While the specific circumstances (of botched reproductive technology leading to wrongful birth and life claims due to skin color) may be new, positing race or gender or ethnicity as a disability is not historically new. Disability is and has frequently been used as a method of demonizing or oppressing other minority populations. That goes back at least as far as Aristotle claiming that women are mutilated (read impaired) males. The medical definition of "hysteria" linked femaleness with mental instability. Irrespective of diagnosed intellectual impairments, black male schoolchildren in U.S. public schools are much more likely than other kids to be placed in special ed classes or considered behavioral problems. There are innumerable examples of oppressed minority identities having their identifying biological difference labelled as a disabling condition.

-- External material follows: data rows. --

-- ==== Sys2Proof/Tests/Slice0.lean ====
section
/-! SUPPORT. Tests on single steps, with expected results from spec/95_test_vectors.md and the examples of the rules, and for
every obligation with hypotheses a witness that meets them. -/

-- One proof after another: with a hundred kernel evaluations at once Lean asks for more threads than the memory limit gives.
set_option Elab.async false

namespace Sys2Proof.Tests

open Sys2Proof Sys2Proof.Machine

/-! ### Small states -/

/-- The reset state with some big registers loaded. -/
def load (l : List (Reg × Nat)) : State :=
  l.foldl (fun s p => s.setX p.1 p.2) State.reset

/-- The same with a command accepted and the environment's program over. -/
def running (c : Word) (l : List (Reg × Nat)) : State :=
  (load l).accept c

/-- A state in which the environment's next entry is `op`. -/
def facing (op : EnvOp) (s : State) : State :=
  { s with env := [op], epc := 0 }

/-- The outcome is a next state of which `f` holds. -/
def nextIs (o : Host.Outcome State Fault Refusal) (f : State → Bool) : Bool :=
  match o with
  | .next t => f t
  | .fault _ => false
  | .refused _ => false

/-! ### Well-formedness and decoding -/

/-- R93 (3): the one check of `wellFormed` refuses CRTSTEP with `rd = rs1` and lets `rd ≠ rs1` pass. -/
theorem test_wellFormed_crtstep_destinations :
    (Instr.crtstep 6 6 8 9 10).wellFormed = false ∧ (Instr.crtstep 7 6 8 9 10).wellFormed = true := by decide

/-- Table E; 0000_0001 0011 0000 0001 0010 0000 0000, R92's row `00000001 dddd aaaa bbbb cccc 0000 0000`. -/
theorem test_decode_modexp : decode 0b00000001001100000001001000000000 = .ok (.modexp 3 0 1 2) := by decide

theorem test_decode_rsaep : decode 0b00000010001100000001001000000000 = .ok (.rsaep 3 0 1 2) := by decide

theorem test_decode_montred : decode 0b00000011001000000000000100000000 = .ok (.montred 2 0 1) := by decide

theorem test_decode_crtstep : decode 0b00000100011101101101101111000000 = .ok (.crtstep 7 6 13 11 12) := by decide

theorem test_decode_mrround : decode 0b00010000000000000001000000000000 = .ok (.mrround 0 1) := by decide

theorem test_decode_mrtest : decode 0b00010001000011110000111111111111 = .ok (.mrtest 15 4095) := by decide

theorem test_decode_lucas : decode 0b00010010000000100000000000000000 = .ok (.lucas 2) := by decide

theorem test_decode_jacobi : decode 0b00010011000000100000001100000001 = .ok (.jacobi 2 3 true) := by decide

theorem test_decode_issqr : decode 0b00010100000001000000000000000000 = .ok (.issqr 4) := by decide

/-- Table E, the illegal words, by the reason of R94. -/
theorem test_decode_unknown_opcode :
    decode 0x00000000 = .error .unknownOpcode ∧ decode 0xFFFFFFFF = .error .unknownOpcode ∧
    decode 0x05000000 = .error .unknownOpcode := by decide

theorem test_decode_unused_field :
    decode 0x01301201 = .error .unusedField ∧ decode 0x01301210 = .error .unusedField ∧
    decode 0x10101000 = .error .unusedField ∧ decode 0x1100102C = .error .unusedField ∧
    decode 0x12020001 = .error .unusedField ∧ decode 0x13000102 = .error .unusedField ∧
    decode 0x13001100 = .error .unusedField := by decide

theorem test_decode_same_destination : decode 0x046689A0 = .error .sameDestination := by decide

/-- A table word as the host numbers it: one 32-bit word, and a word placed for the next step is the one in execution. -/
theorem test_decodeTableWord : decodeTableWord 32 0x01301200 = some (.modexp 3 0 1 2) ∧ decodeTableWord 32 0 = none := by decide

theorem test_withFetchWord_runs_next (s : State) :
    step ((s.withFetchWord 32 0x13000100)) = exec (.jacobi 0 1 false) (s.withFetchWord 32 0x13000100) := by
  exact (step_withCommand s _).trans (engineTurn_exec rfl
    (show decode (BitVec.ofNat 32 (0x13000100 % 2 ^ 32)) = .ok (.jacobi 0 1 false) by decide))

/-! ### The commands: spec/95 tables M, G, C, R, T, L, J -/

/-- Rule R120's example, DOC0's `Decrypt(2790) = 65`. -/
theorem test_modexp_decrypts :
    nextIs (exec (.modexp 3 0 1 2) (running 0x01301200 [(0, 2790), (1, 2753), (2, 3233)]))
      (fun t => t.x 3 == 65 && t.statusWord == 0x00000002) = true := by decide +kernel

/-- Table M: exponent 0 modulo 1 is a fault, the destination unchanged. -/
theorem test_modexp_modulus_one_faults :
    nextIs (exec (.modexp 3 0 1 2) (running 0x01301200 [(0, 7), (1, 0), (2, 1), (3, 777)]))
      (fun t => t.x 3 == 777 && t.statusWord == 0x00000204 && t.ecmd == 0x01301200) = true := by decide +kernel

/-- Rule R125's example, DOC0's `Encrypt(65) = 2790`, with the message's register as destination. -/
theorem test_rsaep_encrypts_in_place :
    nextIs (exec (.rsaep 0 0 1 2) (running 0x02001200 [(0, 65), (1, 17), (2, 3233)]))
      (fun t => t.x 0 == 2790 && t.statusWord == 0x00000002) = true := by decide +kernel

/-- Program P4: the message equal to the modulus. -/
theorem test_rsaep_message_equal_modulus_faults :
    nextIs (exec (.rsaep 3 0 1 2) (running 0x02301200 [(0, 3233), (1, 17), (2, 3233), (3, 777)]))
      (fun t => t.x 3 == 777 && t.statusWord == 0x00000304 && t.ecmd == 0x02301200 && !t.irq) = true := by decide +kernel

/-- Table G. -/
theorem test_montred_product_of_forms :
    nextIs (exec (.montred 2 0 1) (running 0x03200100 [(0, 1705512), (1, 3233)])) (fun t => t.x 2 == 2879) = true := by
  decide +kernel

/-- Table G: the first `T` out of range. -/
theorem test_montred_operand_out_of_range :
    nextIs (exec (.montred 2 0 1) (running 0x03200100 [(0, 13885629267968), (1, 3233), (2, 5)]))
      (fun t => t.x 2 == 5 && t.statusWord == 0x00000204) = true := by decide +kernel

/-- Table C, first row: the difference is negative, the modulus is the floor modulus. -/
theorem test_crtstep_negative_difference :
    nextIs (exec (.crtstep 7 6 8 9 10) (running 0x047689A0 [(7, 12), (6, 53), (8, 4), (9, 61), (10, 38)]))
      (fun t => t.x 7 == 65 && t.x 6 == 3233) = true := by decide +kernel

/-- Table C: overflow of `R`; neither register is written. -/
theorem test_crtstep_product_overflows :
    nextIs (exec (.crtstep 7 6 8 9 10) (running 0x047689A0 [(7, 0), (6, 2 ^ 16383), (8, 0), (9, 2), (10, 0)]))
      (fun t => t.x 7 == 0 && t.x 6 == 2 ^ 16383 && t.statusWord == 0x00000404) = true := by decide +kernel

/-- Table R: a liar for the composite 221. -/
theorem test_mrround_liar :
    nextIs (exec (.mrround 0 1) (running 0x10001000 [(0, 221), (1, 174)])) (fun t => t.statusWord == 0x00000012) = true := by
  decide +kernel

/-- Table R: the witness `w - 1` is out of range. -/
theorem test_mrround_witness_out_of_range :
    nextIs (exec (.mrround 0 1) (running 0x10001000 [(0, 10), (1, 9)])) (fun t => t.statusWord == 0x00000204) = true := by
  decide +kernel

/-- Table T: the third answer is not drawn. -/
theorem test_mrtest_stops_at_first_witness :
    nextIs (exec (.mrtest 0 3) { running 0x11000003 [(0, 221)] with source := [174, 137, 5] })
      (fun t => t.statusWord == 0x00000002 && t.source == [5]) = true := by decide +kernel

/-- Table T: the source never answers; one answer has come and is used up. -/
theorem test_mrtest_blocks :
    nextIs (exec (.mrtest 0 5) { running 0x11000005 [(0, 221)] with source := [174] })
      (fun t => t.statusWord == 0x00000001 && t.source == [] && t.mrPassed == 1) = true := by decide +kernel

/-- Table L: the prime 11 is rejected under `LUCAS_D_FIRST = 5`. -/
theorem test_lucas_eleven_under_five :
    nextIs (exec (.lucas 0) { running 0x12000000 [(0, 11)] with lucasFirst := .five }) (fun t => !t.v && t.done) = true := by
  decide +kernel

/-- Table L: the composite 35 is accepted under `LUCAS_D_FIRST = -3`. -/
theorem test_lucas_thirty_five_under_minus_three :
    nextIs (exec (.lucas 0) (running 0x12000000 [(0, 35)])) (fun t => t.v && t.done) = true := by decide +kernel

/-- Table J, rule R183's example: -1, `STATUS` of Table S. -/
theorem test_jacobi_example :
    nextIs (exec (.jacobi 0 1 false) (running 0x13000100 [(0, 1001), (1, 9907)]))
      (fun t => t.statusWord == 0x00000062) = true := by decide +kernel

/-- Program P5: an even modulus faults and `JAC` keeps the earlier result. -/
theorem test_jacobi_even_modulus_faults :
    nextIs (exec (.jacobi 2 4 false) { running 0x13020400 [(2, 3), (4, 10)] with jac := 0b11 })
      (fun t => t.statusWord == 0x00000264 && t.ecmd == 0x13020400) = true := by decide +kernel

/-- Table J: `2^16382` is a square. -/
theorem test_issqr_large_square :
    nextIs (exec (.issqr 4) (running 0x14040000 [(4, 2 ^ 16382)])) (fun t => t.statusWord == 0x00000012) = true := by
  decide +kernel

/-- Table J: `2^64 - 1` is none. -/
theorem test_issqr_one_below_a_square :
    nextIs (exec (.issqr 4) (running 0x14040000 [(4, 2 ^ 64 - 1)])) (fun t => t.statusWord == 0x00000002) = true := by
  decide +kernel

But culturally, we find it challenging to look at the dynamic from the other direction. Sandel's book (discussed briefly in an earlier, May 26, 2007, post) on the ethics of striving for genetic perfection asks:
Is it wrong to make a child deaf by design? If so, what makes it wrong -- the deafness or the design? Suppose, for the sake of argument, that deafness is not a disability but a distinctive identity. Is there still something wrong with the idea of parents picking and choosing the kind of child they will have? Or do parents do that all the time, in their choice of mate and, these days, in their use of new reproductive technologies?
What if, with an understanding of how elusive and intersecting categories of ability and identity are, that paragraph were rewritten to more closely discuss the Andrewses court case?
Is it wrong to make a child dark-skinned by design? If so, what makes it wrong -- the dark skin or the design? Suppose, for the sake of argument, that dark skin is not a disability but a distinctive identity. Is there still something wrong with the idea of parents picking and choosing the kind of child they will have? Or do parents do that all the time, in their choice of mate and, these days, in their use of new reproductive technologies?
Intersections between identities are never perfect, and matching women's oppression to racial oppression to disability oppression is never a perfect fit of history and experience, but the Andrewses case does beg the above questions about race. The references to "dark skin" could easily be changed to "light skin" to reflect the family's presumption of genetic whiteness, but the "problem" of skin color difference remains.

I confess that I don't know exactly how this court case illuminates the debates over prenatal screening and genetic engineering to avoid children with disabilities. But they are fundamentally related.